### [Data]

/-- The fields of the three words the Transfer Engine writes, given by their hexadecimal form (30_encoding.md R95, R96). -/
def Obligations.EngineWordsHaveTheirFields : Prop :=
  ∀ p size : Nat, p < 2 → size < 65 →
    (let w := BitVec.ofNat 32 (0x8400 + 0x2000 * p + size)
     bcLength w = size ∧ bcAvailable w = true ∧ bcStall w = false ∧ bcPid w = decide (p = 1) ∧ bcFull w = true ∧
     bcReserved w = false) ∧
    (let w := BitVec.ofNat 32 (0x0400 + 0x2000 * p + size)
     bcLength w = size ∧ bcAvailable w = true ∧ bcStall w = false ∧ bcPid w = decide (p = 1) ∧ bcFull w = false ∧
     bcReserved w = false) ∧
    (let w := BitVec.ofNat 32 (0x8C00 + 0x2000 * p)
     bcLength w = 0 ∧ bcAvailable w = true ∧ bcStall w = true ∧ bcPid w = decide (p = 1) ∧ bcFull w = true ∧
     bcReserved w = false)

/-- The words and the data buffers lie at the offsets of the layout, aligned, inside the smallest window, and no two of them
overlap (20_memory.md R61 to R63). -/
def Obligations.WindowLayoutHasNoOverlap : Prop :=
  ∀ n m : Endpoint, ∀ d e : Dir,
    bcOff n .inn = 0x80 + 8 * n.val ∧ bcOff n .out = 0x84 + 8 * n.val ∧ bufOff n = 0x100 + 0x80 * n.val ∧
    bcOff n d % 4 = 0 ∧ Config.setupOff + 8 ≤ bcOff n d ∧ bcOff n d + 4 ≤ bufOff m ∧ bufOff n + 64 ≤ 0x900 ∧
    (¬ (n = m ∧ d = e) → bcOff n d + 4 ≤ bcOff m e ∨ bcOff m e + 4 ≤ bcOff n d) ∧
    (n ≠ m → bufOff n + 64 ≤ bufOff m ∨ bufOff m + 64 ≤ bufOff n)

/-! ### Reset (10_state.md R41, 70_reset_and_hazards.md R250, R254) -/

/-- The values the spec gives for power-on reset. -/
def Obligations.ResetHoldsTheSpecifiedValues : Prop :=
  let s := State.reset
  s.pendingAddress = 0 ∧ s.address = 0 ∧ s.seq = .idle ∧ s.resetCount = 0 ∧ s.ep0OutCount = 0 ∧ s.ep0InCount = 0 ∧
  s.traceIdx = 0 ∧ s.addr = 0 ∧ s.setupRec = false ∧ s.busReset = false ∧
  (∀ n : Endpoint, s.epIn[n] = false ∧ s.epOut[n] = false) ∧
  s.inteSetupReq = false ∧ s.inteBusReset = false ∧ s.inteBuffStatus = false ∧ s.stallArmEp0 = false ∧
  ∀ (n : Endpoint) (d : Dir), s.bc n d = 0

/-- The boot sequence, as four turns of the platform (log 1, 6) from any state, sets the three enables and the controller interrupt and
nothing else; from reset it leaves the launch state. -/
def Obligations.BootSequenceSetsOnlyTheEnables : Prop :=
  (∀ s : State, s.sched = [.boot .enableSetupReq, .boot .enableBusReset, .boot .enableBuffStatus, .boot .enableInterrupt] →
    runSteps 4 s = .next { s with
      inteSetupReq := true, inteBusReset := true, inteBuffStatus := true, irqEnabled := true, sched := [] }) ∧
  State.boot = { State.reset with
    inteSetupReq := true, inteBusReset := true, inteBuffStatus := true, irqEnabled := true }

/-- The reset state and the launch state are safe. That no byte is listed in the two memories then is the model's choice
(log 5). -/
def Obligations.ResetAndBootAreSafe : Prop := State.reset.Inv ∧ State.boot.Inv

/-! ### Event branches (40_event_adapter.md) -/

/-- EV_BUS_RESET, whole: flag, address register, both address fields, counter; nothing else (R126). -/
def Obligations.BusResetBranchClearsTheAddress : Prop :=
  ∀ s : State, exec .evBusReset s = .next { s with
    busReset := false, addr := 0, pendingAddress := 0, address := 0, resetCount := s.resetCount + 1 }

/-- A second bus-reset branch changes only the counter (R127). -/
def Obligations.SecondBusResetOnlyCounts : Prop :=
  ∀ s : State, ∃ t u, exec .evBusReset s = .next t ∧ exec .evBusReset t = .next u ∧ u.address = 0 ∧
    u.resetCount = s.resetCount + 2 ∧ u = { t with resetCount := t.resetCount + 1 }

/-- EV_EP0_OUT, whole: flag and counter; no word and no byte of the window (R128). -/
def Obligations.Ep0OutBranchOnlyCounts : Prop :=
  ∀ s : State, exec .evEp0Out s = .next { s with epOut := s.epOut.set 0 false, ep0OutCount := s.ep0OutCount + 1 }

/-- EV_EP0_IN, whole: flag, counter, the pending address applied if there is one, and BC[0][OUT] re-armed (R130). -/
def Obligations.Ep0InBranchAppliesThePendingAddress : Prop :=
  ∀ s : State, ∃ t, exec .evEp0In s = .next t ∧
    t = { s with
      epIn := s.epIn.set 0 false
      ep0InCount := s.ep0InCount + 1
      addr := if s.pendingAddress = 0 then s.addr else s.pendingAddress
      address := if s.pendingAddress = 0 then s.address else s.pendingAddress
      pendingAddress := 0
      win := t.win
      indicator := .ok } ∧
    t.bc 0 .out = 0x00002400 ∧ ∀ a, Outside (bcOff 0 .out) 4 a → t.winByte a = s.winByte a

/-- EV_SETUP: the flag cleared, the latch loaded with the 8 window bytes, the trace append, the dispatch of what was read
(R123 to R125). -/
def Obligations.SetupBranchReadsAppendsAndDispatches : Prop :=
  ∀ s : State, ∃ k u t, k.toBytes = Memory.readBytes s.win Config.setupOff 8 ∧
    exec .traceAppend { s with setupRec := false, pkt := k } = .next u ∧ exec (.dispatch k) u = .next t ∧
    exec .evSetup s = .next t

/-- What the SETUP branch may write: flag, latch, trace, pending address, arm bit, indicator, and in the window only
BC[0][IN] and the data buffer of endpoint 0. -/
def Obligations.SetupBranchFrame : Prop :=
  ∀ s : State, ∃ t, exec .evSetup s = .next t ∧
    t = { s with
      setupRec := false, pkt := t.pkt, trace := t.trace, traceIdx := t.traceIdx, pendingAddress := t.pendingAddress
      stallArmEp0 := t.stallArmEp0, win := t.win, indicator := t.indicator } ∧
    ∀ a, Outside (bcOff 0 .inn) 4 a → Outside (bufOff 0) 64 a → t.winByte a = s.winByte a

/-- The trace append: with room, at the index; full under `wrap`, at the start; else not at all (R124). -/
def Obligations.TraceAppendFollowsThePolicy : Prop :=
  ∀ s : State,
    (s.traceIdx < s.params.traceCap → ∃ t, exec .traceAppend s = .next t ∧
      t = { s with trace := t.trace, traceIdx := s.traceIdx + 1 } ∧
      ∀ a, Memory.read t.trace a =
        if 8 * s.traceIdx ≤ a ∧ a < 8 * s.traceIdx + 8 then s.pkt.toBytes.getD (a - 8 * s.traceIdx) 0
        else Memory.read s.trace a) ∧
    (s.params.traceCap ≤ s.traceIdx → s.params.tracePolicy = .wrap → 0 < s.params.traceCap →
      ∃ t, exec .traceAppend s = .next t ∧ t = { s with trace := t.trace, traceIdx := 1 } ∧
        ∀ a, Memory.read t.trace a = if a < 8 then s.pkt.toBytes.getD a 0 else Memory.read s.trace a) ∧
    (s.params.traceCap ≤ s.traceIdx → s.params.tracePolicy = .truncate ∨ s.params.traceCap = 0 →
      exec .traceAppend s = .next s)

/-! ### Requests (41_request_dispatcher.md) -/

/-- `dispatch` runs the one operation the packet decodes to, the same at the request level and to the end; it completes and
writes only what R125 names. -/
def Obligations.DispatchRunsOneOperation : Prop :=
  ∀ (k : SetupPacket) (s : State), ∃ t, exec (.dispatch k) s = .next t ∧ exec (decode k) s = .next t ∧
    exec (decodeRequest k) s = .next t ∧
    t = { s with
      pendingAddress := t.pendingAddress, stallArmEp0 := t.stallArmEp0, win := t.win, indicator := t.indicator } ∧
    (s.stallArmEp0 = true → t.stallArmEp0 = true) ∧
    ∀ a, Outside (bcOff 0 .inn) 4 a → Outside (bufOff 0) 64 a → t.winByte a = s.winByte a

/-- The request codes that no handler answers change nothing: only 5, 6 and 9 do anything (R142, R154, R157). -/
def Obligations.UnansweredRequestsChangeNothing : Prop :=
  ∀ (k : SetupPacket) (s : State), k.request ≠ 5 → k.request ≠ 6 → k.request ≠ 9 →
    exec (.dispatch k) s = .next s ∧ exec (decode k) s = .next s

/-- Each no-op handler and each empty entry completes and changes nothing (R142 to R146, R150 to R154), and so does a
descriptor type outside the catalog (42_descriptor_catalog.md R173). -/
def Obligations.NoOpOperationsLeaveTheState : Prop :=
  ∀ (t r d x : Byte) (v i l : Half) (s : State),
    exec (.getStatus t v i l) s = .next s ∧ exec (.clearFeature t v i l) s = .next s ∧
    exec (.req2Unassigned t v i l) s = .next s ∧ exec (.setFeature t v i l) s = .next s ∧
    exec (.req4Unassigned t v i l) s = .next s ∧ exec (.setDescriptor t v i l) s = .next s ∧
    exec (.getConfiguration t v i l) s = .next s ∧ exec (.getInterface t v i l) s = .next s ∧
    exec (.setInterface t v i l) s = .next s ∧ exec (.synchFrame t v i l) s = .next s ∧
    exec (.req13To255Unassigned t r v i l) s = .next s ∧ exec (.getDescriptorOther t d x i l) s = .next s

/-- SET_ADDRESS stores `value[6:0]` as pending and arms a zero-length status IN; the address register, the applied address and
the data buffer stay (R147). For a value above 127, which U7 lets a model refuse, this is the model's choice (log 16). -/
def Obligations.SetAddressDefersTheAddress : Prop :=
  ∀ (t : Byte) (v i l : Half) (s : State), ∃ u, exec (.setAddress t v i l) s = .next u ∧
    SendsIn 0 1 [] 0 { s with pendingAddress := BitVec.ofNat 7 (v.toNat % 128) } u

/-- SET_CONFIGURATION arms a zero-length status IN for every value, and changes nothing else (R148). -/
def Obligations.SetConfigurationAcknowledgesAnyValue : Prop :=
  ∀ (t : Byte) (v i l : Half) (s : State), ∃ u, exec (.setConfiguration t v i l) s = .next u ∧ SendsIn 0 1 [] 0 s u

/-! ### Descriptors (42_descriptor_catalog.md) -/

/-- GET_DESCRIPTOR is the catalog on the high and low byte of `value` and on `length` (R149), and it completes. -/
def Obligations.GetDescriptorIsTheCatalog : Prop :=
  ∀ (t : Byte) (v i l : Half) (s : State), ∃ u,
    exec (.getDescriptor t v i l) s = .next u ∧
    exec (.catalog (BitVec.ofNat 8 (v.toNat / 256)) (BitVec.ofNat 8 (v.toNat % 256)) l) s = .next u ∧
    exec (decode { requestType := t, request := 6, value := v, index := i, length := l }) s = .next u

/-- The catalog selects its case by the type, and for strings by the index (R160), and it completes. -/
def Obligations.CatalogSelectsByTypeAndIndex : Prop :=
  ∀ (t d x : Byte) (i l : Half) (s : State), ∃ u, exec (.catalog d x l) s = .next u ∧
    (d = 0x01 → exec (.getDescriptorDevice t x i l) s = .next u) ∧
    (d = 0x02 → exec (.getDescriptorConfiguration t x i l) s = .next u) ∧
    (d = 0x06 → exec (.getDescriptorDeviceQualifier t x i l) s = .next u) ∧
    (d = 0x03 → x = 0 → exec (.getDescriptorString0 t i l) s = .next u) ∧
    (d = 0x03 → x = 1 → exec (.getDescriptorString1 t i l) s = .next u) ∧
    (d = 0x03 → x = 2 → exec (.getDescriptorString2 t i l) s = .next u) ∧
    (d = 0x03 → x = 3 → exec (.getDescriptorString3 t i l) s = .next u) ∧
    (d = 0x03 → 4 ≤ x.toNat → exec (.getDescriptorStringOther t x i l) s = .next u) ∧
    (d = 0x22 → exec (.getDescriptorHidReport t x i l) s = .next u) ∧
    (d ∉ [0x01, 0x02, 0x03, 0x06, 0x22] → exec (.getDescriptorOther t d x i l) s = .next u)

/-- DEVICE and the four strings are sent in full, whatever length was asked for (R167, R170). -/
def Obligations.DeviceAndStringsAreSentInFull : Prop :=
  ∀ (t x : Byte) (i l : Half) (s : State),
    (∃ u, exec (.getDescriptorDevice t x i l) s = .next u ∧ SendsIn 0 1 (romBytes s.params .dev) 18 s u) ∧
    (∃ u, exec (.getDescriptorString0 t i l) s = .next u ∧ SendsIn 0 1 (romBytes s.params .str0) 4 s u) ∧
    (∃ u, exec (.getDescriptorString1 t i l) s = .next u ∧ SendsIn 0 1 (romBytes s.params .str1) 30 s u) ∧
    (∃ u, exec (.getDescriptorString2 t i l) s = .next u ∧ SendsIn 0 1 (romBytes s.params .str2) 36 s u) ∧
    (∃ u, exec (.getDescriptorString3 t i l) s = .next u ∧ SendsIn 0 1 (romBytes s.params .str3) 10 s u)

/-- CONFIGURATION is clipped to the requested length: the first `min(41, L)` bytes of the fixed table (R168, R174). -/
def Obligations.ConfigurationIsClipped : Prop :=
  ∀ (t x : Byte) (i l : Half) (s : State), ∃ u, exec (.getDescriptorConfiguration t x i l) s = .next u ∧
    SendsIn 0 1 ((romBytes s.params .cfg).take (min 41 l.toNat)) (min 41 l.toNat) s u

/-- DEVICE_QUALIFIER and the string indices from 4 on are always answered with a stall (R169, R171). -/
def Obligations.QualifierAndOtherStringsStall : Prop :=
  ∀ (t x : Byte) (i l : Half) (s : State),
    (∃ u, exec (.getDescriptorDeviceQualifier t x i l) s = .next u ∧ StallsIn 0 1 s u) ∧
    (∃ u, exec (.getDescriptorStringOther t x i l) s = .next u ∧ StallsIn 0 1 s u)

/-- HID_REPORT: clipped and sent where it fits one packet; refused with nothing armed from 65 bytes on; nothing where the
configuration declares no HID interface (R172, R175). That the declaration is a parameter is the model's choice (log 3). -/
def Obligations.HidReportIsClippedOrRefused : Prop :=
  ∀ (t x : Byte) (i l : Half) (s : State),
    (s.params.hasHid = true → min (hidReportLen s.params) l.toNat < 65 →
      ∃ u, exec (.getDescriptorHidReport t x i l) s = .next u ∧
        SendsIn 0 1 ((romBytes s.params .hidr).take (min (hidReportLen s.params) l.toNat))
          (min (hidReportLen s.params) l.toNat) s u) ∧
    (s.params.hasHid = true → 65 ≤ min (hidReportLen s.params) l.toNat →
      exec (.getDescriptorHidReport t x i l) s = .next { s with indicator := .fail }) ∧
    (s.params.hasHid = false → exec (.getDescriptorHidReport t x i l) s = .next s)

### [What you will do]
Only one stretch of the entries above is wanted: the lines from the one containing "(n ≠ m → bufOff" through the one containing "u.resetCount = s.resetCount". Please reproduce it exactly.

### [Answer to this task]
    (n ≠ m → bufOff n + 64 ≤ bufOff m ∨ bufOff m + 64 ≤ bufOff n)

/-! ### Reset (10_state.md R41, 70_reset_and_hazards.md R250, R254) -/

/-- The values the spec gives for power-on reset. -/
def Obligations.ResetHoldsTheSpecifiedValues : Prop :=
  let s := State.reset
  s.pendingAddress = 0 ∧ s.address = 0 ∧ s.seq = .idle ∧ s.resetCount = 0 ∧ s.ep0OutCount = 0 ∧ s.ep0InCount = 0 ∧
  s.traceIdx = 0 ∧ s.addr = 0 ∧ s.setupRec = false ∧ s.busReset = false ∧
  (∀ n : Endpoint, s.epIn[n] = false ∧ s.epOut[n] = false) ∧
  s.inteSetupReq = false ∧ s.inteBusReset = false ∧ s.inteBuffStatus = false ∧ s.stallArmEp0 = false ∧
  ∀ (n : Endpoint) (d : Dir), s.bc n d = 0

/-- The boot sequence, as four turns of the platform (log 1, 6) from any state, sets the three enables and the controller interrupt and
nothing else; from reset it leaves the launch state. -/
def Obligations.BootSequenceSetsOnlyTheEnables : Prop :=
  (∀ s : State, s.sched = [.boot .enableSetupReq, .boot .enableBusReset, .boot .enableBuffStatus, .boot .enableInterrupt] →
    runSteps 4 s = .next { s with
      inteSetupReq := true, inteBusReset := true, inteBuffStatus := true, irqEnabled := true, sched := [] }) ∧
  State.boot = { State.reset with
    inteSetupReq := true, inteBusReset := true, inteBuffStatus := true, irqEnabled := true }

/-- The reset state and the launch state are safe. That no byte is listed in the two memories then is the model's choice
(log 5). -/
def Obligations.ResetAndBootAreSafe : Prop := State.reset.Inv ∧ State.boot.Inv

/-! ### Event branches (40_event_adapter.md) -/

/-- EV_BUS_RESET, whole: flag, address register, both address fields, counter; nothing else (R126). -/
def Obligations.BusResetBranchClearsTheAddress : Prop :=
  ∀ s : State, exec .evBusReset s = .next { s with
    busReset := false, addr := 0, pendingAddress := 0, address := 0, resetCount := s.resetCount + 1 }

/-- A second bus-reset branch changes only the counter (R127). -/
def Obligations.SecondBusResetOnlyCounts : Prop :=
  ∀ s : State, ∃ t u, exec .evBusReset s = .next t ∧ exec .evBusReset t = .next u ∧ u.address = 0 ∧
    u.resetCount = s.resetCount + 2 ∧ u = { t with resetCount := t.resetCount + 1 }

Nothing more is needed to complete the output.